Grazie al decreto legislativo votato dal Parlamento nel 2005 concernente la Pianificazione sociopsichiatrica cantonale 2005-2008 è stato possibile superare la contenzione fisica (cioè non più legare a letto i pazienti) con la decisione di aumentare personale infermieristico finalizzato al raggiungimento e mantenimento di questo obiettivo. Dal 2010 l’Equipe mobile, 10 infermieri coordinati dal dott. Thomas Emmenegger, è riuscita gradualmente nell’impresa di superare la contenzione: ora alla CPC non si legano più i pazienti: “Non più legacci, ma legami relazionali”.

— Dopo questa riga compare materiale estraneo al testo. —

/-- The vault engine and the memory controllers. -/
structure Vault where
  /-- Per-generation count of panels encrypted (R191). -/
  genUse : List (Nat × Nat)
  gen : Nat
  /-- The sweep's next panel. -/
  sweep : Option Nat
  oldGen : Option Nat
  /-- Generation recorded for a page (R191). -/
  pageGen : List (Nat × Nat)
  tree : Tree
  /-- The bucket panels that hold an entry, opened as the engine works on them. -/
  buckets : List Bucket
  chains : List (Nat × Chain)
  /-- Anchors in the log, latest first. -/
  anchors : List Anchor
  /-- Chains that were discarded, each with the number of the latest anchor at that time: its entries up to that one
  name no chain any more (R208). -/
  discarded : List (Nat × Nat)
  /-- Captured and not yet programmed. -/
  pendingAnchor : Option Anchor
  /-- A cause of an anchor that came too soon (R200). -/
  anchorWanted : Bool
  /-- Admin contexts of VAULT_ANCHOR that wait for an anchor. -/
  anchorCtxs : List Nat
  /-- A chain has advanced since the last anchor (R200). -/
  advanced : Bool
  /-- Tick of the last capture since reset (R200). -/
  anchorTick : Option Nat
deriving DecidableEq, Repr

/-! ### Seam pairs and LMS state (10_seam_signatures) -/

/-- `LMS_PAIR.STATE`. -/
inductive PairSt where
  | building | ready | exhausted
deriving DecidableEq, Repr

/-- A seam key pair in a system slot (R234). -/
structure SeamPair where
  st : PairSt
  set : Nat
  slice : Nat
  serial : Nat
  scalar : Bytes
  seed : Bytes
  /-- The seam public key block (R236). -/
  pub : Bytes
  /-- The first slot of its reference in the slice's range (R235). -/
  refSlot : Option Nat
  /-- The next unassigned seam index. -/
  next : Nat
  /-- Blocks below this one have a programmed RESERVE record. -/
  reservedTo : Nat
  /-- Blocks below this one have their bottom tree built. -/
  builtTo : Nat
  /-- A RESERVE record is captured for block `reservedTo` and not yet programmed. -/
  capturing : Bool
  /-- The tick of that capture. -/
  capTick : Nat
  /-- Programming failed; no further block is reserved until a later record succeeds. -/
  failed : Bool
  skip : Nat
  /-- Its tree cache is built (R246). -/
  cached : Bool
  /-- A DESTROY that waits for admitted commands. -/
  retiring : Bool
deriving DecidableEq, Repr

/-- The LMS state block. -/
structure Lms where
  pairs : List (Nat × SeamPair)
  /-- Records of the reservation log ring, newest first (R242). -/
  log : List Bytes
  logSeq : Nat
  /-- Tree records in use. -/
  trees : Nat
  /-- The set, slice and pair slot of a running GENERATE. -/
  generating : Option Nat
  /-- LOAD_PUBLIC waits for its block from the host. -/
  loadWait : Bool
  /-- The first slot of the reference that a running DESTROY ends. -/
  destroying : Option Nat
  /-- The tick in which the running GENERATE was accepted. -/
  genStart : Nat
  /-- The ring was read at boot (LMS_STAT.LOG_OK). -/
  booted : Bool
  /-- The tick in which the upkeep last finished a bottom tree (R244). -/
  workEnd : Nat
deriving DecidableEq, Repr

/-! ### Entropy (11_entropy) -/

/-- What an entropy cell's tests last measured (R257, R267). -/
structure Cell where
  trans : Nat
  phaseVals : Nat
  run : Nat
  apt : Nat
deriving DecidableEq, Repr

/-- The working state of a CTR_DRBG. -/
structure Drbg where
  key : Bytes
  v : Bytes
deriving DecidableEq, Repr

/-- The entropy block. -/
structure Rng where
  cells : List (Nat × Cell)
  /-- Windows that every cell has passed since reset, by kind of test (R257, R259). -/
  windows : List (Nat × Nat)
  /-- The last two inputs of the conditioner, newest first: 256 raw bits of each cell (R256). -/
  raw : List Bytes
  /-- The root DRBG. -/
  root : Drbg
  /-- Working states of the child DRBGs: of queue groups by global number, and of the service children from 4,096 on: the
  vault engine's, the LMS state block's, the management posts' (R262). -/
  drbgs : List (Nat × Drbg)
  /-- The mask seeds that the last kerf delivered: 24 needles, 8 purlins, 8 legacy TDES units (R261). -/
  maskSeeds : List Bytes
  /-- Shuttle channels, as initiators, whose read of RNG_DATA is held, with the word it then got. -/
  chanReads : List (Nat × Option Word)
  /-- Words that the root generated for RNG_DATA in the last kerf. -/
  words : List Word
  fifo : List Word
  /-- Initiators whose read of RNG_DATA is held, oldest first. -/
  waiting : List Nat
  /-- The root DRBG is instantiated. -/
  seeded : Bool
  failTick : Option Nat
  /-- Live child DRBGs of queue groups, by global queue-group number. -/
  children : List Nat
  /-- Groups waiting for instantiation. -/
  wanting : List Nat
  /-- The three service children are live (vault engine, LMS state block, management posts). -/
  services : Bool
  /-- Next place of the reseeding round robin. -/
  turn : Nat
  /-- Mask seeds were delivered in the last kerf (R133). -/
  masks : Bool
deriving DecidableEq, Repr
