-- ==== Sys2Proof/Machine/Fields.lean ====
section
/-!
DEFINITION. The names of the register space: every register of the 25 pages by its page and offset (25_register_map
R479 and the register tables of each block's chapter), and every field by its bits, under the spec's own names.
-/
namespace Sys2Proof.Machine.Reg
open Sys2Proof.Machine
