/-- The `LCY_` page, 0x001 (R450): offset, reset, RW bits, W1C bits, RC bits, GW bits. -/
def regRowsLCY : List RegRow :=
  [⟨0x100, 0x00000001, 0x0, 0x0, 0x0, 0x0⟩,
   ⟨0x104, 0x00000000, 0x100, 0x0, 0x0, 0x1⟩,
   ⟨0x108, 0x00000000, 0x0, 0x0, 0x0, 0x7⟩,
   ⟨0x10C, 0x00000000, 0x0, 0x0, 0x0, 0x0⟩,
   ⟨0x110, 0x00000000, 0x0, 0x0, 0x0, 0x0⟩,
   ⟨0x114, 0x00000000, 0x0, 0x0, 0x0, 0x0⟩,
   ⟨0x118, 0x00000000, 0x0, 0x0, 0x0, 0x0⟩,
   ⟨0x11C, 0x00000000, 0x0, 0x0, 0x0, 0x0⟩,
   ⟨0x120, 0x00000000, 0x0, 0x0, 0x0, 0x0⟩,
   ⟨0x124, 0x00000000, 0x0, 0x0, 0x0, 0x0⟩,
   ⟨0x128, 0x00000000, 0x0, 0x0, 0x0, 0x0⟩,
   ⟨0x12C, 0x00000000, 0x0, 0x0, 0x0, 0x0⟩,
   ⟨0x130, 0x00000000, 0x0, 0x0, 0x0, 0xFFFFFFFF⟩,
   ⟨0x134, 0x00000000, 0x0, 0x0, 0x0, 0xFFFFFFFF⟩,
   ⟨0x138, 0x00000000, 0x0, 0x0, 0x0, 0xFFFFFFFF⟩,
   ⟨0x13C, 0x00000000, 0x0, 0x0, 0x0, 0xFFFFFFFF⟩,
   ⟨0x140, 0x00000000, 0x0, 0x0, 0x0, 0xFFFFFFFF⟩,
   ⟨0x144, 0x00000000, 0x0, 0x0, 0x0, 0xFFFFFFFF⟩,
   ⟨0x148, 0x00000000, 0x0, 0x0, 0x0, 0xFFFFFFFF⟩,
   ⟨0x14C, 0x00000000, 0x0, 0x0, 0x0, 0xFFFFFFFF⟩,
   ⟨0x150, 0x00000000, 0x0, 0xF, 0x0, 0x0⟩,
   ⟨0x154, 0x00000000, 0xF, 0x0, 0x0, 0x0⟩,
   ⟨0x158, 0x00000000, 0x0, 0x0, 0x0, 0x0⟩]

/-- The `FCL_` page, 0x002 (R381): offset, reset, RW bits, W1C bits, RC bits, GW bits. -/
def regRowsFCL : List RegRow :=
  [⟨0x100, 0x00000000, 0x0, 0x0, 0x0, 0x1⟩,
   ⟨0x104, 0x00000018, 0x0, 0x22, 0x0, 0x0⟩,
   ⟨0x108, 0x00000000, 0x1FF, 0x0, 0x0, 0x0⟩,
   ⟨0x10C, 0x00000000, 0x0, 0x0, 0x0, 0x1F⟩,
   ⟨0x110, 0x00000000, 0x7FF, 0x0, 0x0, 0x0⟩,
   ⟨0x114, 0x00000000, 0x0, 0x0, 0x0, 0x0⟩,
   ⟨0x118, 0x00000000, 0x0, 0x0, 0xFFFF, 0x0⟩,
   ⟨0x11C, 0x00000000, 0x0, 0x0, 0xFFFF, 0x0⟩,
   ⟨0x120, 0x00000000, 0x0, 0x0, 0x0, 0x0⟩,
   ⟨0x124, 0x00000000, 0x3F, 0x0, 0x0, 0x0⟩,
   ⟨0x128, 0x00000000, 0x0, 0x0, 0x0, 0x0⟩,
   ⟨0x12C, 0x00000000, 0x0, 0x7, 0x0, 0x0⟩,
   ⟨0x130, 0x00000000, 0x7, 0x0, 0x0, 0x0⟩,
   ⟨0x134, 0x00000000, 0x0, 0x0, 0x0, 0x0⟩,
   ⟨0x140, 0x00000000, 0x0, 0xFFFFFFFF, 0x0, 0x0⟩,
   ⟨0x144, 0x00000000, 0x0, 0xFFFFFFFF, 0x0, 0x0⟩,
   ⟨0x148, 0x00000000, 0x0, 0xFFFFFFFF, 0x0, 0x0⟩,
   ⟨0x14C, 0x00000000, 0x0, 0xFFFFFFFF, 0x0, 0x0⟩,
   ⟨0x150, 0x00000000, 0x0, 0xFFFFFFFF, 0x0, 0x0⟩,
   ⟨0x154, 0x00000000, 0x0, 0xFFFFFFFF, 0x0, 0x0⟩,
   ⟨0x158, 0x00000000, 0x0, 0xFFFFFFFF, 0x0, 0x0⟩,
   ⟨0x15C, 0x00000000, 0x0, 0xFFFFFFFF, 0x0, 0x0⟩,
   ⟨0x160, 0x00000000, 0x0, 0xFFFFFFFF, 0x0, 0x0⟩,
   ⟨0x164, 0x00000000, 0x0, 0xFFFFFFFF, 0x0, 0x0⟩] ++
  [⟨0x168, 0x00000000, 0x0, 0xFFFFFFFF, 0x0, 0x0⟩,
   ⟨0x16C, 0x00000000, 0x0, 0xFFFFFFFF, 0x0, 0x0⟩,
   ⟨0x170, 0x00000000, 0x0, 0xFFFFFFFF, 0x0, 0x0⟩,
   ⟨0x174, 0x00000000, 0x0, 0xFFFFFFFF, 0x0, 0x0⟩,
   ⟨0x178, 0x00000000, 0x0, 0xFFFFFFFF, 0x0, 0x0⟩,
   ⟨0x17C, 0x00000000, 0x0, 0xFFFFFFFF, 0x0, 0x0⟩]

/-- The `THM_` page, 0x003 (R398): offset, reset, RW bits, W1C bits, RC bits, GW bits. -/
def regRowsTHM : List RegRow :=
  [⟨0x100, 0x00000002, 0x0, 0x0, 0x0, 0x0⟩,
   ⟨0x104, 0x00001000, 0x0, 0x0, 0x0, 0x0⟩,
   ⟨0x108, 0x00000000, 0x0, 0x0, 0x0, 0xFFFFFFF⟩,
   ⟨0x10C, 0x00000000, 0x7, 0x0, 0x0, 0x0⟩,
   ⟨0x110, 0x00000000, 0x0, 0x0, 0x0, 0x0⟩,
   ⟨0x114, 0x00000000, 0x0, 0x0, 0x0, 0x0⟩,
   ⟨0x118, 0x00000000, 0x0, 0x0, 0x0, 0x0⟩,
   ⟨0x11C, 0x00000000, 0x0, 0x0, 0x0, 0x0⟩,
   ⟨0x120, 0x00000000, 0xF, 0x0, 0x0, 0x0⟩,
   ⟨0x124, 0x00000000, 0x0, 0x0, 0x0, 0x0⟩,
   ⟨0x128, 0x00000000, 0x0, 0x0, 0x0, 0x0⟩,
   ⟨0x12C, 0x00000000, 0x0, 0x0, 0x0, 0x0⟩,
   ⟨0x130, 0x00000000, 0x0, 0x0, 0x0, 0x0⟩,
   ⟨0x134, 0x00000000, 0x0, 0x0, 0x0, 0xFFFFFFFF⟩,
   ⟨0x138, 0x00000000, 0x0, 0x0, 0x0, 0x0⟩,
   ⟨0x13C, 0x00000000, 0x0, 0x1F, 0x0, 0x0⟩,
   ⟨0x140, 0x00000000, 0x1F, 0x0, 0x0, 0x0⟩,
   ⟨0x144, 0x00000000, 0x0, 0x0, 0x0, 0x0⟩]
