-- ==== Sys2Proof/Machine/Drbg.lean ====
section
/-!
DEFINITION. CTR_DRBG with AES-256 (11_entropy R260–R263), as SP 800-90A gives it (PRESUMED: notes/assumptions/5.md), and
the draws "from the CTR_DRBG" that commands and blocks make from the children.
-/
namespace Sys2Proof.Machine
open Sys2Proof

/-- `n` counter blocks after V, and V after them. -/
def drbgBlocks (d : Drbg) : Nat → Bytes × Bytes
  | 0 => ([], d.v)
  | n + 1 =>
    let v := beBytes 16 ((beNat d.v + 1) % 2 ^ 128)
    let r := drbgBlocks { d with v := v } n
    (aesEnc d.key v ++ r.1, r.2)

/-- The Update step with 48 bytes of provided data. -/
def drbgUpdate (d : Drbg) (data : Bytes) : Drbg :=
  let x := xorB (drbgBlocks d 3).1 (padTo 48 data)
  ⟨x.take 32, x.drop 32⟩

/-- Instantiation without the derivation function; a reseed is an Update with the seed. -/
def drbgNew (seed : Bytes) : Drbg := drbgUpdate ⟨zeros 32, zeros 16⟩ seed

/-- The Generate function without additional input. -/
def drbgGenerate (d : Drbg) (n : Nat) : Bytes × Drbg :=
  let r := drbgBlocks d (ceilDiv n 16)
  (r.1.take n, drbgUpdate { d with v := r.2 } [])

/-- CBC-MAC of the derivation function. -/
def drbgBcc (key : Bytes) (m : Bytes) : Bytes := (chunks 16 m).foldl (fun c b => aesEnc key (xorB c b)) (zeros 16)

/-- The derivation function: 48 bytes of an input of any length. -/
def drbgDf (input : Bytes) : Bytes :=
  let body := beBytes 4 input.length ++ beBytes 4 48 ++ input ++ [0x80]
  let m := body ++ zeros ((16 - body.length % 16) % 16)
  let k0 := (List.range 32).map (fun i => BitVec.ofNat 8 i)
  let t := (List.range 3).flatMap (fun i => drbgBcc k0 (beBytes 4 i ++ zeros 12 ++ m))
  let k := t.take 32
  let x1 := aesEnc k (t.drop 32)
  let x2 := aesEnc k x1
  x1 ++ x2 ++ aesEnc k x2

/-! ### Draws (R263) -/

/-- Live children, service children included. -/
def childCount (r : Rng) : Nat := r.children.length + if r.services then 3 else 0

def childSync (s : State) : State := setF s Reg.RNG_CHILDREN_N (childCount s.rng)

/-- The service children. -/
def childVault : Nat := 4096
def childLms : Nat := 4097
def childPosts : Nat := 4098

/-- A child that is instantiated. -/
def liveChild (s : State) (who : Nat) : Option Drbg :=
  if (if 4096 ≤ who then s.rng.services else s.rng.children.contains who) then tfind s.rng.drbgs who else none

/-- `n` bytes drawn from a child; free bytes where none stands, which R262 and R265 keep from happening in a command
(notes/assumptions/91.md). -/
def drawFrom (who n : Nat) (s : State) : Bytes × State :=
  match liveChild s who with
  | none => drawBytes n s
  | some d =>
    let r := drbgGenerate d n
    (padTo n r.1, { s with rng := { s.rng with drbgs := tinsert who r.2 s.rng.drbgs } })

/-- A number below `b` drawn from a child, from 16 of its bytes. -/
def drawBelowFrom (who b : Nat) (s : State) : Nat × State :=
  let d := drawFrom who 16 s
  (leNat d.1 % b, d.2)

end Sys2Proof.Machine
end

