/-- The other waits of an admissible command that holds no failure. -/
def mustWait (s : State) (slice g : Nat) (e : Bytes) (status : Nat) : Bool :=
  (s.rng.failTick.isNone && !s.rng.children.contains (gidOf slice g)) ||
  ((createsKey e || eOp e == opKeyKill) && !tombReady s) ||
  (eOp e == opKeyKill && status == 0 && s.tombPend.length ≥ 256) ||
  (match mutatesChain slice e with | some n => holdingFull s n | none => false) ||
  (eOp e == opSelftest && slice == 0 && s.tick.fence.isSome) ||
  (status == 0 && match signPair s e with
    | none => false
    | some p => match getPair s p with
      | none => true
      | some q => !pairUsable q || !s.faults.zeroised.isEmpty || availIndices q ≤ claims s p)

/-! ### Admission -/

/-- The context of a command that is refused, released at `a + 2` (R37). -/
def refusedCtx (f : Fetched) (gid now status order : Nat) : Ctx :=
  { slice := f.slice, queue := f.queue, fetchNo := f.order, gid := gid, order := order, entry := f.entry, arrival := f.arrival,
    admitted := now, cls := clNone, units := 0, s0 := now + 2, owed := 0, rate := 1, k := 0, release := now + 2,
    lastTick := now + 1, serial := false, refused := true, status := status, keyA := none, keyB := none,
    newSlots := [], iv := [], lmsIndex := none, lmsPair := none, src := [], srcFail := false, srcGate := false, asked := 0,
    result := none, done := 0, slots := 0, scratch := [], drained := 0, drainFrom := 0, dstStop := false, lent := 0, lentAt := 0, lentOld := 0, late := 0, floorOld := 0,
    floorNew := 0, floorAt := 0, formula := now + 2, ctrlAt := [], vltAt := [], hshAt := none, laneAt := [], phase := .running, fail := none,
    place := [], hour := 0, code := [], link := [], linkT := [], reason := 0, adminDone := none }

/-- Puts a context into context RAM and drops its entry from the fetched ones. -/
def enterCtx (s : State) (n : Nat) (f : Fetched) (c : Ctx) : State :=
  { setCtx s n c with
    fetched := s.fetched.filter (fun x => x.order != f.order)
    ctxOrder := s.ctxOrder + 1 }

/-- Takes the two control shares and the companion reserve of a placement (R87). -/
def takePath (s : State) (slice g now : Nat) (i : OpInfo) (p : Placement) : State :=
  let gid := gidOf slice g
  let bump := fun (s : State) t => { s with ctrlUse := tput 0 s.ctrlUse (ctrlKey gid t) (ctrlTaken s gid t + 1) }
  let s1 := if i.ctrl then bump (bump s (now + 1)) (p.r - 1) else s
  let s2 := if i.compV == 0 then s1
    else { s1 with compEnd := tput 0 s1.compEnd (2 * gid) (p.last + ceilDiv i.compV (reserveV s slice g)) }
  if i.compH == 0 then s2
  else { s2 with compEnd := tput 0 s2.compEnd (2 * gid + 1) (p.last + ceilDiv i.compH (reserveH s slice g)) }

/-- Deducts the budgets of a command that passed every check (R93). -/
def deductAll (s : State) (e : Bytes) : State × Option KeyUse × Option KeyUse :=
  let a := hSlot (eKeyA e)
  let b := hSlot (eKeyB e)
  let na := needA e (getKey s a)
  let nb := needB s e (getKey s a) (getKey s b)
  let s1 := if usesA e then deductKey s a na.deduct else s
  let s2 := if usesB e then deductKey s1 b nb.deduct else s1
  (s2, if usesA e then some ⟨a, na.deduct, na.noRefund⟩ else none,
   if usesB e then some ⟨b, nb.deduct, nb.noRefund⟩ else none)

/-- The keys that a command names, without a deduction: a command that failed at admission. -/
def namedKeys (s : State) (slice : Nat) (e : Bytes) : Option KeyUse × Option KeyUse :=
  (if usesA e && handleOk s slice (eKeyA e) then some ⟨hSlot (eKeyA e), 0, false⟩ else none,
   if usesB e && handleOk s slice (eKeyB e) then some ⟨hSlot (eKeyB e), 0, false⟩ else none)

/-- `n` decimal digits of a number, ASCII, most significant first. -/
def asciiDigits : (n : Nat) → Nat → Bytes
  | 0, _ => []
  | n + 1, x => asciiDigits n (x / 10) ++ [BitVec.ofNat 8 (48 + x % 10)]

/-- What an admitted command that holds no failure does to the keys: slots, deductions, the kill, the IV, the code. -/
def admitEffects (s : State) (c : Ctx) : State × Ctx :=
  let e := c.entry
  let d := deductAll s e
  let s1 := d.1
  let c1 := { c with keyA := d.2.1, keyB := d.2.2 }
  let r2 : State × Ctx :=
    if createsKey e then
      match chooseSlots s1 (newSlotCount e) with
      | none => (s1, c1)
      | some a =>
        let parent := newParent c.slice e
        let attr := if eOp e == opKeyImport || eOp e == opKeyDerive then limitAttr (getKey s1 parent).attr (newAttr e)
          else newAttr e
        (loadSlots s1 a (newSlotCount e) c.slice (aLevel attr) parent attr (newType e),
         { c1 with newSlots := (List.range (newSlotCount e)).map (· + a) })
    else (s1, c1)
  let r3 : State × Ctx :=
    match ivMode e with
    | none => r2
    | some m => ({ r2.1 with ivCtr := (r2.1.ivCtr + 1) % 2 ^ 64 }, { r2.2 with iv := builtIv r2.1 m })
  let r4 : State × Ctx :=
    if eOp e == opCredIssue then
      let dg := byteAt e 0x39
      let x := drawBelowFrom r3.2.gid (10 ^ dg) r3.1
      (x.2, { r3.2 with code := asciiDigits dg x.1 })
    else r3
  let r5 : State × Ctx :=
    if eOp e == opKeyKill then
      (killKey r4.1 (hSlot (eKeyA e)), { r4.2 with scratch := [leNat (getKey r4.1 (hSlot (eKeyA e))).ident] })
    else r4
  (r5.1, { r5.2 with lmsPair := signPair s e })

/-- The vault slots that a command's charged work or companion phase takes, ascending (R17, R219). -/
def vaultAt (s : State) (slice g : Nat) (i : OpInfo) : List Nat :=
  match layoutOf s slice g with
  | none => []
  | some l => if i.cls == clVault then l.vlt else if i.compV != 0 then l.av else []

/-- The hash engine of a command's companion phase, with the group's reserve on it. -/
def companionHash (s : State) (slice g : Nat) (i : OpInfo) : Option (Nat × Nat) :=
  if i.compH == 0 then none else (hashEngine s slice g).map (fun e => (e, reserveH s slice g))

/-- The lanes of the work posts that a post command is placed on. -/
def lanesAt (s : State) (slice g : Nat) (p : Placement) : List Nat :=
  match layoutOf s slice g with
  | none => []
  | some l => if p.cls == clPost then p.place.flatMap (fun w => (postLane l w).map (fun x => 128 * x.1 + x.2)) else []

/-- Tries to admit one fetched entry of group `g`; `none` where it waits. -/
def admitOne (s : State) (g : Nat) (f : Fetched) : Option State :=
  let now := s.tick.count
  let slice := f.slice
  let gid := gidOf slice g
  match groupOf s slice g, freeCtx s 0 4032 with
  | some cfg, some n =>
    if groupCtxs s gid ≥ cfg.ctxs then none
    else
      let bad := refusal s g f
      if bad != 0 then some (enterCtx s n f (refusedCtx f gid now bad s.ctxOrder))
      else match opInfo s slice g f.entry with
        | none => none
        | some i =>
          match placement s slice g now i with
          | none => none
          | some p =>
            let status := admitStatus s slice f.entry
            let fence := eOp f.entry == opSelftest && slice == 0
            if p.r > now + horizon s || pathBusy s slice g now i p || mustWait s slice g f.entry status then none
            else
              let nk := namedKeys s slice f.entry
              let c : Ctx :=
                { refusedCtx f gid now status s.ctxOrder with
                  refused := false, cls := p.cls, units := i.units, s0 := p.s0, owed := p.owed, rate := p.rate
                  k := classK s slice g i, release := p.r, formula := p.r, lastTick := p.last,
                  ctrlAt := ctrlPosts s slice g, vltAt := vaultAt s slice g i, hshAt := companionHash s slice g i
                  laneAt := lanesAt s slice g p, serial := i.serial, place := p.place
                  hour := sliceHour s slice, keyA := nk.1, keyB := nk.2
                  scratch := if eOp f.entry == opAttest then [getF s Reg.LCY_STAT_EVAL] else [] }
              let r := if status == 0 then admitEffects s c else (s, c)
              let s1 := enterCtx r.1 n f r.2
              let s2 := if i.cls == clNone then s1 else setPlan (takePath s1 slice g now i p) gid p.cls p.plan
              some (if fence then { s2 with tick := { s2.tick with fence := some ⟨now, 0, 0, n, false⟩ } } else s2)
  | _, _ => none

/-- The next fetched entry of a group: by arrival tick, submission queue id, then position in the queue (R36). -/
def nextFetched (s : State) (slice g : Nat) : Option Fetched :=
  let mine := s.fetched.filter (fun f => f.slice == slice && f.queue != adminQ && eOp f.entry != opAbort &&
    groupOfQueue s slice f.queue == some g)
  mine.foldl (fun b f => match b with
    | none => some f
    | some x =>
      if f.arrival < x.arrival || (f.arrival == x.arrival && (f.queue < x.queue ||
          (f.queue == x.queue && f.order < x.order))) then some f else b) none

/-- Admits up to `n` commands of a group; stops at the first that waits. -/
def admitGroup : (n : Nat) → State → (slice g : Nat) → State
  | 0, s, _, _ => s
  | n + 1, s, slice, g =>
    match nextFetched s slice g with
    | none => s
    | some f =>
      match admitOne s g f with
      | none => s
      | some s1 =>
        let s2 := { s1 with tick := { s1.tick with reach := max s1.tick.reach (s1.tick.count + horizon s1) } }
        admitGroup n s2 slice g

/-! ### The admin pair (R292) -/

/-- Admin commands that run. -/
def adminRunning (s : State) : List (Nat × Ctx) := s.ctxs.filter (fun c => 4032 ≤ c.1 && c.2.phase == .running)

/-- The admin command needs purlin or needle work, or a draw of the posts' child, whatever its operands: a creation, a
migration, a reload, a staged image, an approval or a login (R265, DEDUCED: notes/assumptions/91.md). -/
def adminNeedsEntropy (e : Bytes) : Bool :=
  [opSliceCreate, opSliceExport, opSliceImport, opVaultReload, opFwStage].contains (eOp e) ||
  (eOp e == opGuardApprove && bitsAt (eParam e) 0 2 != 2)

/-- The status with which an admin entry is refused; 0 where it is not. -/
def adminRefusal (s : State) (f : Fetched) : Nat :=
  if !adminServed s f.entry then stBadOpcode
  else if dupId s f then stDupId
  else
    let k := adminFormat f.entry
    if k == 0 && s.rng.failTick.isSome && adminNeedsEntropy f.entry then stEntropyFailed else k

/-- The management posts take the next admin command: at most two run, and one that names a slice waits while
another that names it runs (R292). -/
def admitAdmin : (n : Nat) → State → State
  | 0, s => s
  | n + 1, s =>
    match s.fetched.find? (fun f => f.queue == adminQ && f.slice == 0 && eOp f.entry != opAbort) with
    | none => s
    | some f =>
      match freeCtx s 4032 4096 with
      | none => s
      | some c =>
        let run := adminRunning s
        let now := s.tick.count
        let bad := adminRefusal s f
        if bad != 0 then admitAdmin n (enterCtx s c f (refusedCtx f 4096 now bad s.ctxOrder))
        else if run.length ≥ 2 || (adminSlice f.entry != none &&
            run.any (fun x => adminSlice x.2.entry == adminSlice f.entry)) then s
        else
          admitAdmin n (enterCtx s c f { refusedCtx f 4096 now 0 s.ctxOrder with refused := false, release := 2 ^ 64 })

/-! ### Step 5 -/

/-- The fence raised in this kerf gets its drain and its length (R48). -/
def startFence (s : State) : State :=
  match s.tick.fence with
  | none => s
  | some f =>
    if f.l != 0 then s
    else
      let k := f.k
      let d := s.tick.reach - k
      let l := d + 32768
      let s1 := { s with tick := { s.tick with fence := some { f with d := d, l := l } } }
      let s2 := match getCtx s1 f.ctx with
        | some c => setCtx s1 f.ctx { c with release := k + l, lastTick := k + l - 1 }
        | none => s1
      event (setReg (setFlag s2 Reg.TIK_STAT_FENCE true) Reg.TIK_FENCE_END (BitVec.ofNat 32 (k + l)))
        Reg.TIK_EVT_FENCE_START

Purtroppo la pratica di legare a letto i pazienti è ancora largamente utilizzata nelle cliniche psichiatriche private ticinesi. Una situazione non più compatibile con le nuove norme e i principi sanciti dalla LASP. Senza dimenticare che le cliniche private ricevono regolari sovvenzioni pubbliche: nel 2015 il contributo è stato di 11’500’000 franchi. È quindi lecito pretendere dalle strutture private l’armonizzazione della qualità delle cure a quelle erogate dalla psichiatria pubblica e il rispetto delle normative vigenti. Che fare? Il Consiglio psicosociale cantonale, nell’ambito della nuova pianificazione sociopsichiatrica, dovrebbe fissare nell’ordine delle priorità il superamento della contenzione fisica anche nelle cliniche psichiatriche private sovvenzionate con soldi pubblici. È giusto promuovere la collaborazione tra OSC e privato ma è ora di pretendere che agli stessi diritti (finanziamento pubblico) corrispondano stessi doveri. (…).